## The problem
The material below holds a span beginning at the line with "assumption) _ _)))" and ending at the line with "(kept_fold (by assumption)))". Quote that span exactly, both ends included, and only that span.

#### Data for this exercise ####

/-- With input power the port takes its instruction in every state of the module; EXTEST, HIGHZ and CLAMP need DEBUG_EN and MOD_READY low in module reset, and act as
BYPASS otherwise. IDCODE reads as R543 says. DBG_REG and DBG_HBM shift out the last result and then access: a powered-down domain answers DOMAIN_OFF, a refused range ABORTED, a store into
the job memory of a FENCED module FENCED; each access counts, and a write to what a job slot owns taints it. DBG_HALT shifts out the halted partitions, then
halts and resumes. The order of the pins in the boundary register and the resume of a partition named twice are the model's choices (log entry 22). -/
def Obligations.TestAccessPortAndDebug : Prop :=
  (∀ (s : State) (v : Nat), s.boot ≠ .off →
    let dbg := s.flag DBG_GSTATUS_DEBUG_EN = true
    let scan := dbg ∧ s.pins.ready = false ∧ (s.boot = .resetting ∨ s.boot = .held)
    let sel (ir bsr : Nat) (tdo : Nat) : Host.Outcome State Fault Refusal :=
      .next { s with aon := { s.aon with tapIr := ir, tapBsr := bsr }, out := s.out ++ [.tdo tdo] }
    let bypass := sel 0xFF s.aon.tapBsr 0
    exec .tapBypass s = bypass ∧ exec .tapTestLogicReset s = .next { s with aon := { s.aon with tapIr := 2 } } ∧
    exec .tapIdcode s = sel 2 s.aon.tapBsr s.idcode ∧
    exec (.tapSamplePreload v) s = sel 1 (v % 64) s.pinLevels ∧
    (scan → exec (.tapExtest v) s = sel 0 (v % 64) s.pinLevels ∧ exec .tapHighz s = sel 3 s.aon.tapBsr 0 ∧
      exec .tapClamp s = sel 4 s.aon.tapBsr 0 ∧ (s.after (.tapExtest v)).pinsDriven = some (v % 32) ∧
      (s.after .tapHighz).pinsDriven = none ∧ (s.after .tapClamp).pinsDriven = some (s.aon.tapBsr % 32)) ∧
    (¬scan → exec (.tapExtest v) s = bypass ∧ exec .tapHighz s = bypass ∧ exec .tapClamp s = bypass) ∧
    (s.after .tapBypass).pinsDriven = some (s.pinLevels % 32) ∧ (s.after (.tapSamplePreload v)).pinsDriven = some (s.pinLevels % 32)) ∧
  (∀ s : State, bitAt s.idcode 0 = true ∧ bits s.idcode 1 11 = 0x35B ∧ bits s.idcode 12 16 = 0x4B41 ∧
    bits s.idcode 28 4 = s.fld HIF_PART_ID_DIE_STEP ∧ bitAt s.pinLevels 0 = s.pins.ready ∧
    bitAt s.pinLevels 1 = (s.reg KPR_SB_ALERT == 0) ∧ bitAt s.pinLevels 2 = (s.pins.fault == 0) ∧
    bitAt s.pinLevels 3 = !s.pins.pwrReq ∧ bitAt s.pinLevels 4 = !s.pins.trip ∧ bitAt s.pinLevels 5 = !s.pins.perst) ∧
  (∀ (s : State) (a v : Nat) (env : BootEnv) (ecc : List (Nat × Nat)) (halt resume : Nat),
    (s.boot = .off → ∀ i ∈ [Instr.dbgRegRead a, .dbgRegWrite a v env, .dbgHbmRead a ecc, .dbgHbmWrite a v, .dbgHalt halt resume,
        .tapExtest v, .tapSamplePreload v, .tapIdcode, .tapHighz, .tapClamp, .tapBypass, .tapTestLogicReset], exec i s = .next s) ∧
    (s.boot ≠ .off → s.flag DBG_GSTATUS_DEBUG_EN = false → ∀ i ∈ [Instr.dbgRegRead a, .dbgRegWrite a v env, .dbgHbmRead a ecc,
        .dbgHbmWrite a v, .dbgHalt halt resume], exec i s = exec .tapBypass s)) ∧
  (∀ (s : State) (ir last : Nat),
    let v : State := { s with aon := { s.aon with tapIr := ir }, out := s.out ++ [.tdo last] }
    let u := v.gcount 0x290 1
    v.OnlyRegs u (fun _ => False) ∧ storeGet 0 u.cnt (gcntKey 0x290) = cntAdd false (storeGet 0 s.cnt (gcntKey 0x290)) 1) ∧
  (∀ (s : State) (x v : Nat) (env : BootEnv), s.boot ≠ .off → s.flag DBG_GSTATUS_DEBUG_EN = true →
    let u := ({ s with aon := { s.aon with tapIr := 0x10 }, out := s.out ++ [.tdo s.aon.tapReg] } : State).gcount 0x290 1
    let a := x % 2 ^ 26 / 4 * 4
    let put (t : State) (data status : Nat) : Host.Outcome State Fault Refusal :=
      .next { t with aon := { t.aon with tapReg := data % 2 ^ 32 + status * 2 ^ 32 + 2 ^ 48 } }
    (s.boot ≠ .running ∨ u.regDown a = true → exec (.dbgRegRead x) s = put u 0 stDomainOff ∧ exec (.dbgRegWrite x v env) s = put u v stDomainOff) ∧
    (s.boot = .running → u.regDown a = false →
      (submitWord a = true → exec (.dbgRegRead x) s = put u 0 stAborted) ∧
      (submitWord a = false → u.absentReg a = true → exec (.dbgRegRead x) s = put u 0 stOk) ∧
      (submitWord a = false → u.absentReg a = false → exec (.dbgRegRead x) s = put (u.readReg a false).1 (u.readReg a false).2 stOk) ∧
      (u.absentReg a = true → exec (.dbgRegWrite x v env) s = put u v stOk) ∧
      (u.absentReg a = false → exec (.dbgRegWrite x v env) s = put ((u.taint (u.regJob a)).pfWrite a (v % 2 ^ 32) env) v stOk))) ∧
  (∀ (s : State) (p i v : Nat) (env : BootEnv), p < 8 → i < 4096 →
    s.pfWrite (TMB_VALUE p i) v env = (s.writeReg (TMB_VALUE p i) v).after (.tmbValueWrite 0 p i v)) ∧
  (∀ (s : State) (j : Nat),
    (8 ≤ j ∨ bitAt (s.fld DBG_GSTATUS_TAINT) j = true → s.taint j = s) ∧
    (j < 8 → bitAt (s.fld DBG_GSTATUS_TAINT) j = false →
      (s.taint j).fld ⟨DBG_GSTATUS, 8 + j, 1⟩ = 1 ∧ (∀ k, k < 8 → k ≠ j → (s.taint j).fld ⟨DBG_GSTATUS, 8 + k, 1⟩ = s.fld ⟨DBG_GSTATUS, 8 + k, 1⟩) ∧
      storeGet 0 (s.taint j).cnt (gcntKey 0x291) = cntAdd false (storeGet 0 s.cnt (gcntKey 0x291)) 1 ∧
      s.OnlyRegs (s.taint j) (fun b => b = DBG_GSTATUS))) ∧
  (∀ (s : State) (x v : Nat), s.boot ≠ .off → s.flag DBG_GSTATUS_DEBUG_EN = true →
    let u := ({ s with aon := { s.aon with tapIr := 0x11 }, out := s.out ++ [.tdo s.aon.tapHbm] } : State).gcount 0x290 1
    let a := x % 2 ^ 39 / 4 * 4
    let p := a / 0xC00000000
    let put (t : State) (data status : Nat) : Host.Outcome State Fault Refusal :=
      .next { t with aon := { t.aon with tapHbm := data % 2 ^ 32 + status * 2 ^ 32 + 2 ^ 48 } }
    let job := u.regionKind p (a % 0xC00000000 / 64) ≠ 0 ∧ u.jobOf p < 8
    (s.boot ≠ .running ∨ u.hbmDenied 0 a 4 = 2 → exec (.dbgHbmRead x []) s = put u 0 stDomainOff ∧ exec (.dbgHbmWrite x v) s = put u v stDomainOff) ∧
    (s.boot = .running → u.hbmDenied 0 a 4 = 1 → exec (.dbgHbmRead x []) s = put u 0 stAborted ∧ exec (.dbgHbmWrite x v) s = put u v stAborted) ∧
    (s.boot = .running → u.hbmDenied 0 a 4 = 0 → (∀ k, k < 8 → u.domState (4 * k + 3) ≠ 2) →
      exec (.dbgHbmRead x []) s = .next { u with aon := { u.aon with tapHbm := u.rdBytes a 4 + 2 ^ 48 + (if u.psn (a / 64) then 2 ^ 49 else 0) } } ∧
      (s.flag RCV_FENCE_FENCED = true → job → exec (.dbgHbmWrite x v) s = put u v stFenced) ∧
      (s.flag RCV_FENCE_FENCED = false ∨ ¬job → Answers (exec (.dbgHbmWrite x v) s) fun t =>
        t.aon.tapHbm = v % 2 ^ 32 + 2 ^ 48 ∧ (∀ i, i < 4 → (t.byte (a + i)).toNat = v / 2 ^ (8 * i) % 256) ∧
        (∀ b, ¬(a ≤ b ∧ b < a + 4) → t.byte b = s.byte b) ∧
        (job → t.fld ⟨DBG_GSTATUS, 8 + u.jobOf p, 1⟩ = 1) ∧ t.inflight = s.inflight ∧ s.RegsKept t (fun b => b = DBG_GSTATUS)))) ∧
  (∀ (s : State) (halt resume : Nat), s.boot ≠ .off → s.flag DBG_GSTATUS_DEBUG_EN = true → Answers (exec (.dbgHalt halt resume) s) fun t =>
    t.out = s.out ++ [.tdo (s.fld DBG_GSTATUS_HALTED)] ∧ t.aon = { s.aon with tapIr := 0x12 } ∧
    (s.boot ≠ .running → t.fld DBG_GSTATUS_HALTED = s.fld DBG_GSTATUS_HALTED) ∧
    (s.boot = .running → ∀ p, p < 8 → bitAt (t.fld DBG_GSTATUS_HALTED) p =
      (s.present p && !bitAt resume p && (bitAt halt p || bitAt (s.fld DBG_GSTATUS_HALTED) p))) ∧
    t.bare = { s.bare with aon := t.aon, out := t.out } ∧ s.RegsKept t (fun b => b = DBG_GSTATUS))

####
#### Data for this exercise ####

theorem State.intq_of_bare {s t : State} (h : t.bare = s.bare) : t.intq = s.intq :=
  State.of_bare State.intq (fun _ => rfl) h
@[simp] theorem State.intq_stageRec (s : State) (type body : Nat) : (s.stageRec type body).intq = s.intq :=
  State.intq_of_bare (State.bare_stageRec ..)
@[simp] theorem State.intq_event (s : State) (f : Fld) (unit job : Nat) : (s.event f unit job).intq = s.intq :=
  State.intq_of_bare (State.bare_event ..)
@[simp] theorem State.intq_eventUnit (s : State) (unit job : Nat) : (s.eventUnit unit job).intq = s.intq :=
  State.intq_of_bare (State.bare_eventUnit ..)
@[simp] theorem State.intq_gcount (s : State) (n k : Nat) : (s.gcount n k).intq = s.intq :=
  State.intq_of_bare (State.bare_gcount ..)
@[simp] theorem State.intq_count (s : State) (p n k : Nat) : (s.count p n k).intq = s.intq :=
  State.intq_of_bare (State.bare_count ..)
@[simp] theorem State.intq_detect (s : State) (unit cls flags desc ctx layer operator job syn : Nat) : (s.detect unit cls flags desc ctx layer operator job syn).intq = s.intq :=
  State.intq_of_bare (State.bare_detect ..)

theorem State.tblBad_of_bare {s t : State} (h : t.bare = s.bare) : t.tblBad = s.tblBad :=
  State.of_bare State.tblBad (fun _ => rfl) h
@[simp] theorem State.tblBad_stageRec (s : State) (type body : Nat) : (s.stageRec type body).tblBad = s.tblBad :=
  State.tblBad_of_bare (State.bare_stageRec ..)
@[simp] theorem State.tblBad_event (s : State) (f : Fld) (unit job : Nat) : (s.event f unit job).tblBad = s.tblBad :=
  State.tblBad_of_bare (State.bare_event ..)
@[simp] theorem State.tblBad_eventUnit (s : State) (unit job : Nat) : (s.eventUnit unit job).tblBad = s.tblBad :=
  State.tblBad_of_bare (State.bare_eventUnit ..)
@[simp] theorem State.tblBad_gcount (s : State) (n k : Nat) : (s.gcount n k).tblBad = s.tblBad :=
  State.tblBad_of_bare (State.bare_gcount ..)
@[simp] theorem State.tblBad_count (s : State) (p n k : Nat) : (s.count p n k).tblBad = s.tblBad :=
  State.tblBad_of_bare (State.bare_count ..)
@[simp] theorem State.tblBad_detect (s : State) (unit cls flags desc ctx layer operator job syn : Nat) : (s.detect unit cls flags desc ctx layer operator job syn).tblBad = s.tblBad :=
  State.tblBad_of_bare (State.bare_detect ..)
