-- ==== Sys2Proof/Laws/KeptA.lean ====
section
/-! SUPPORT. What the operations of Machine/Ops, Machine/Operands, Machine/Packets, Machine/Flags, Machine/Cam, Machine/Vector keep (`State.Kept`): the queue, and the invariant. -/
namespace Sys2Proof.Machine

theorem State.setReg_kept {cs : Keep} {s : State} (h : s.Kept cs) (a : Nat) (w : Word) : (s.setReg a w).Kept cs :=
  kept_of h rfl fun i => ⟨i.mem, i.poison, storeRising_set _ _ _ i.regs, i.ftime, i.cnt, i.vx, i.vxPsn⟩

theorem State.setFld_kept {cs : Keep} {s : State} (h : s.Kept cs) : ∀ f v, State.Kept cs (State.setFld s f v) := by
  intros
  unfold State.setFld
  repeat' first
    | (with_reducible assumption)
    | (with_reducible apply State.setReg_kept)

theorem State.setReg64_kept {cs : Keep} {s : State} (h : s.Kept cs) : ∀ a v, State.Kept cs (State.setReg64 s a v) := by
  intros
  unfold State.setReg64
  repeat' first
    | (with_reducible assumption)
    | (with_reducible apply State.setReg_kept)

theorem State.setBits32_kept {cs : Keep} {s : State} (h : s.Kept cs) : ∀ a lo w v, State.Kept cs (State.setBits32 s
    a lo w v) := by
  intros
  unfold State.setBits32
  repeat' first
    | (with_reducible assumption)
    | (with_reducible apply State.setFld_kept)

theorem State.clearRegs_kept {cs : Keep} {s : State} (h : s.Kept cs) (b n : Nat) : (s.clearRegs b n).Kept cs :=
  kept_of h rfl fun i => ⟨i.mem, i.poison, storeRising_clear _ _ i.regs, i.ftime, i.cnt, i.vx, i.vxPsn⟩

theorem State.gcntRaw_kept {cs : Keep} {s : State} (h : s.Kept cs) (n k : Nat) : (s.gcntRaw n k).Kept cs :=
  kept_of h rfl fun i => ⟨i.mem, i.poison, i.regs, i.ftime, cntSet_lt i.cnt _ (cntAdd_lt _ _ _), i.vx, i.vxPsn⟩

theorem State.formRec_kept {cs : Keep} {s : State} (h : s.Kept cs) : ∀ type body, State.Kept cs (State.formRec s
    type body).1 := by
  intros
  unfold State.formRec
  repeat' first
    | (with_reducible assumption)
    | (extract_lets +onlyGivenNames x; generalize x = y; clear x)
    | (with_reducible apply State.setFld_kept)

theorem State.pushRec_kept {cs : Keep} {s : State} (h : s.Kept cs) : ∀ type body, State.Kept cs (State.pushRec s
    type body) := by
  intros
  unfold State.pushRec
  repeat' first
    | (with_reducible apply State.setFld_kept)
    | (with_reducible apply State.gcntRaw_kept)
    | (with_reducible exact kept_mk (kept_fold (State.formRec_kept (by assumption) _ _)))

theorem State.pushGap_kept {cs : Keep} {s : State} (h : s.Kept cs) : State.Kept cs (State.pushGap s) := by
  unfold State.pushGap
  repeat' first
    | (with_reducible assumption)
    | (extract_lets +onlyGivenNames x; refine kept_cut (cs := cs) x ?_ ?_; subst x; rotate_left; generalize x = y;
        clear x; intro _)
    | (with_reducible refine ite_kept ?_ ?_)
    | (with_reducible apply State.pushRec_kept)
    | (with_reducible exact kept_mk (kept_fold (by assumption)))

####

## Solution to this problem
    | (with_reducible exact kept_mk (kept_fold (State.formRec_kept (by assumption) _ _)))

theorem State.pushGap_kept {cs : Keep} {s : State} (h : s.Kept cs) : State.Kept cs (State.pushGap s) := by
  unfold State.pushGap
  repeat' first
    | (with_reducible assumption)
    | (extract_lets +onlyGivenNames x; refine kept_cut (cs := cs) x ?_ ?_; subst x; rotate_left; generalize x = y;
        clear x; intro _)
    | (with_reducible refine ite_kept ?_ ?_)
    | (with_reducible apply State.pushRec_kept)
    | (with_reducible exact kept_mk (kept_fold (by assumption)))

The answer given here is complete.